In 1959, the Crooks published Revolution in a Chinese Village, Ten Mile Inn and in 1966 came The First Years of Yangyi Commune. The British sinologist Delia Davin wrote that through that "classic study" and other writings and talks, the Crooks "provided a positive picture of China to the outside world at a time when cold war simplifications were the norm." The Communist Party of Great Britain (Marxist-Leninist) called Revolution a "seminal work, which has been bringing the achievements and challenges of the Chinese agrarian revolution to life for English-speaking readers since 1959." Crook died at 90 after spending his last five decades in China, his political beliefs largely unshaken despite five years' imprisonment during the Cultural Revolution (1966–1976).

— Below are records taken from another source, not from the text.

-- ==== Sys2Proof/Tests/Slice0.lean ====
section
/-! SUPPORT. Small checks of the model: what WellFormed refuses, every command's word written out from the opcode table,
vectors of spec/95_test_vectors.md, and for every statement with hypotheses a witness that meets them. -/

namespace Sys2Proof.Tests

open Sys2Proof.Machine

/-! ## WellFormed and Decode -/

/-- RSV = 1 (R80). -/
theorem test_rsv_refused : rsvClear 0x00000101#32 = false ∧ commandWordLegal 0x00000101#32 = false := by decide

/-- OP 0x06 is unassigned (R83). -/
theorem test_op_refused : opAssigned 0x00000006#32 = false ∧ commandWordLegal 0x00000006#32 = false := by decide

/-- MEM_BYTES must be a multiple of 4, at least 1024 and at most 2^24 (R7). -/
theorem test_memBytes_refused :
    ¬ MemBytesOk 4098 ∧ ¬ MemBytesOk 1020 ∧ ¬ MemBytesOk (2 ^ 24 + 4) ∧ MemBytesOk 1024 ∧ MemBytesOk (2 ^ 24) := by decide

/-- Every command is well formed: a command word has no operand that could be wrong (R81). -/
theorem test_wellFormed : ∀ i ∈ [Instr.keccakF, .sha3Init, .sha3Absorb, .sha3Final, .sha3Hash, .mgf1, .oaepEnc, .oaepDec,
    .b64Enc, .b64Dec], i.wellFormed = true := by decide

-- The words of R82, bit by bit: RSV (24 bits), then OP (8 bits).
theorem test_decode_keccakF : decode 0b000000000000000000000000_00000001#32 = .ok .keccakF := by decide
theorem test_decode_sha3Init : decode 0b000000000000000000000000_00000010#32 = .ok .sha3Init := by decide
theorem test_decode_sha3Absorb : decode 0b000000000000000000000000_00000011#32 = .ok .sha3Absorb := by decide
theorem test_decode_sha3Final : decode 0b000000000000000000000000_00000100#32 = .ok .sha3Final := by decide
theorem test_decode_sha3Hash : decode 0b000000000000000000000000_00000101#32 = .ok .sha3Hash := by decide
theorem test_decode_mgf1 : decode 0b000000000000000000000000_00010000#32 = .ok .mgf1 := by decide
theorem test_decode_oaepEnc : decode 0b000000000000000000000000_00100000#32 = .ok .oaepEnc := by decide
theorem test_decode_oaepDec : decode 0b000000000000000000000000_00100001#32 = .ok .oaepDec := by decide
theorem test_decode_b64Enc : decode 0b000000000000000000000000_00110000#32 = .ok .b64Enc := by decide
theorem test_decode_b64Dec : decode 0b000000000000000000000000_00110001#32 = .ok .b64Dec := by decide

/-- Illegal words are rejected by name (R83). -/
theorem test_decode_illegal :
    decode 0x00000000#32 = .error .unassignedOp ∧ decode 0x00000011#32 = .error .unassignedOp ∧
    decode 0x000000FF#32 = .error .unassignedOp ∧ decode 0x80000001#32 = .error .reservedBits := by decide

/-- The table's own view of a word. -/
theorem test_decodeTableWord : decodeTableWord 32 0x21 = some .oaepDec ∧ decodeTableWord 32 0x22 = none := by decide

/-- `sha3.final dst` (R87): three bus transactions. -/
theorem test_pseudo_sha3Final : (Pseudo.sha3Final 0x400#32).expand =
    [.write .w32 0x01C#32 0x400#32, .write .w32 0x010#32 0x00000004#32, .poll 0x00C#32 0x1#32 0x0#32] := by decide

/-- `lmem.store 8, "6162636465"` (R87): the last group is padded with zeros. -/
theorem test_pseudo_lmemStore : (Pseudo.lmemStore 8 [0x61#8, 0x62#8, 0x63#8, 0x64#8, 0x65#8]).expand =
    [.write .w32 0x1008#32 0x64636261#32, .write .w32 0x100C#32 0x00000065#32] := by decide

/-! ## Vectors of spec/95_test_vectors.md -/

/-- The small state of the tests: given operands and LMEM from address 0, everything else as after reset. -/
def given (sa sl da ol kl : Word) (b : List Byte) : State :=
  { State.reset with
    srcAddr := sa, srcLen := sl, dstAddr := da, outLen := ol, kLen := kl, lmem := Memory.writeBytes [] 0 b }

/-- The state a meaning leaves; the given one if it stops. -/
def after (r : Result) (s : State) : State :=
  match r with
  | .next t => t
  | .fault _ | .refused _ => s

/-- The lanes of KF3: lane i holds i. -/
def ramp : Lanes := .build fun x y => BitVec.ofNat 64 (x + 5 * y)

/-- KF3, lane 24 after θ, lane 19 after ρ and π, lane 7 after χ, lane 0 after ι. -/
theorem test_KF3 : (theta ramp)[24] = 0x33#64 ∧ (rhoPi (theta ramp))[19] = 0x0900000000000000#64 ∧
    (chi (rhoPi (theta ramp)))[7] = 0x2000000000000083#64 ∧ (keccakRound ramp 0)[0] = 0x000018000000001B#64 := by
  decide +kernel

/-- KF1, lane 0: KECCAK_F after reset. -/
theorem test_KF1 : (after (exec .keccakF State.reset) State.reset).sponge.a[0] = 0xF1258F7940E1DDE7#64 := by
  decide +kernel

/-- The example of R121. -/
theorem test_sha3Init :
    (after (exec .sha3Init State.reset) State.reset).regValue .sponge = 0x00000100#32 := by decide

/-- SP2: "abc" absorbed after SHA3_INIT. -/
theorem test_SP2 :
    let s := { given 0#32 3#32 0#32 0#32 0#32 [0x61#8, 0x62#8, 0x63#8] with phase := .absorb }
    let t := after (exec .sha3Absorb s) s
    t.sponge.pos = 3 ∧ t.sponge.a[0] = 0x0000000000636261#64 ∧ t.regValue .sponge = 0x103#32 := by decide +kernel

/-- SP4, lane 0: SHA3_FINAL straight after SHA3_INIT. -/
theorem test_SP4 :
    let s := { State.reset with phase := .absorb }
    (after (exec .sha3Final s) s).sponge.a[0] = 0x66D71EBFF8C6FFA7#64 := by decide +kernel

/-- SH2, the first word of the digest of "abc". -/
theorem test_SH2 :
    let s := given 0#32 3#32 64#32 0#32 0#32 [0x61#8, 0x62#8, 0x63#8]
    (after (exec .sha3Hash s) s).digest[0] = 0xA75D983A#32 := by decide +kernel

/-- MG2: one byte of the mask of the empty string. -/
theorem test_MG2 :
    let s := given 0#32 0#32 64#32 1#32 0#32 []
    (after (exec .mgf1 s) s).lmem.read 64 = 0x8B#8 := by decide +kernel

/-- OE1, the last byte of the block: the separator under the second digest of the mask. -/
theorem test_OE1 :
    (oaepEncode [] 66 ((List.range 32).map (BitVec.ofNat 8))).getD 65 0#8 = 0xA8#8 := by decide +kernel

/-- OAEP_ENC without a seed, and with a block too short for even the empty message (R150). -/
theorem test_oaepEnc_errors :
    let s := given 0#32 0#32 64#32 0#32 66#32 []
    let t := given 0#32 0#32 64#32 0#32 65#32 []
    (after (exec .oaepEnc s) s).errCode = .noSeed ∧ (after (exec .oaepEnc t) t).errCode = .msgTooLong := by decide

/-- OAEP_DEC of a block too short, and of one whose destination could not hold the longest message (R151). -/
theorem test_oaepDec_errors :
    let s := given 0#32 0#32 200#32 0#32 65#32 []
    let t := given 0#32 0#32 4096#32 0#32 67#32 []
    (after (exec .oaepDec s) s).errCode = .modTooSmall ∧ (after (exec .oaepDec t) t).errCode = .dstRange := by decide
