-- ==== Sys2Proof/Config.lean ====
section
/-! DEFINITION. Config.lean: what an implementation fixes (the parameters of spec/00_scope.md R7) and the
free values, constants without a body that stand for what the spec leaves open. -/

namespace Sys2Proof

/-- `TICK_ORDER` (41_sequencer.md R119, R122; 90_conflicts.md C1). -/
inductive TickOrder where
  | advanceThenTest
  | testThenAdvance
deriving DecidableEq, Repr

/-- `INTERNAL_CLOCK_GATE` (42_transport.md R136, R141; 90_conflicts.md C2). -/
inductive ClockGate where
  | modeInternal
  | notRunning
deriving DecidableEq, Repr

/-- `EUCLID_BASE` (40_rhythm.md R101): the default formula, or a table that replaces it, whose row `s`
holds the mask of (s, p) at position `p`. -/
inductive EuclidBase where
  | formula
  | table (rows : List (List (BitVec 16)))
deriving DecidableEq, Repr

/-- The implementation parameters of 00_scope.md R7 that are not fixed by the source. A machine
carries them unchanged from reset on (assumption log 5). -/
structure Params where
  /-- `DECAY_FLOOR` (43_voice.md R153). -/
  decayFloor : F32
  /-- `FRAME_LEN` (43_voice.md R161): no rule of the block reads it. -/
  frameLen : Nat
  /-- `MAX_SAMPLES` (92_eei_decisions.md D23, D37). -/
  maxSamples : Nat
  /-- `VOICE_OF_TRACK` (41_sequencer.md R126). -/
  voiceOfTrack : Vector VoiceId Machine.numTracks
  /-- `TICK_ORDER`. -/
  tickOrder : TickOrder
  /-- `INTERNAL_CLOCK_GATE`. -/
  clockGate : ClockGate
  /-- `EUCLID_BASE`. -/
  euclidBase : EuclidBase
  /-- `PAN_L[0..18]` (43_voice.md R158). -/
  panL : Vector F32 Machine.panPositions
  /-- `PAN_R[0..18]` (43_voice.md R158). -/
  panR : Vector F32 Machine.panPositions
  /-- `BPM_RESET` (92_eei_decisions.md D34). -/
  bpmReset : BitVec 16
deriving DecidableEq, Repr

namespace Config

/-- Free value behind `DECAY_FLOOR`, which 92_eei_decisions.md D20 leaves OPEN (assumption log 6). -/
opaque decayFloorChoice : Nat

/-- Free value behind `FRAME_LEN`, which 92_eei_decisions.md D22 leaves OPEN (assumption log 7). -/
opaque frameLenChoice : Nat

/-- Free value: what a byte of the sample memory holds that nothing has written since a reset, for the
number of resets so far and the byte's place (93_implementation_defined.md U1; assumption log 8). -/
opaque unwrittenByte : Nat → Nat → Byte

/-- Free value: the bits of a NaN that an addition answers (assumption log 10). -/
opaque addNaNBits : F32 → F32 → Word

/-- Free value: the bits of a NaN that a multiplication answers (assumption log 10). -/
opaque mulNaNBits : F32 → F32 → Word

/-- Free value: `Generate` outside its domain (93_implementation_defined.md U17; assumption log 11). -/
opaque generateOutside : Nat → Nat → Nat → BitVec 16

/-- Free value: `DIV_RATIO` at an index above 4 (assumption log 11). -/
opaque divRatioOutside : Nat → Nat

/-- Free value: `PAN_L` at an index above 18 (assumption log 11). -/
opaque panLOutside : Nat → F32

/-- Free value: `PAN_R` at an index above 18 (assumption log 11). -/
opaque panROutside : Nat → F32

end Config

end Sys2Proof
end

==Early life and education==
Crook was born in London in 1910. "My father was a Jewish cockney Royalist, raised in the East End of London, by immigrant parents who fled Czarist Russia to avoid anti-semitism and conscription into a pork-eating army," wrote Crook in his autobiography. Crook was educated at Cheltenham College and graduated from Columbia University in 1935 where he participated in protests on campus against Nazi Germany.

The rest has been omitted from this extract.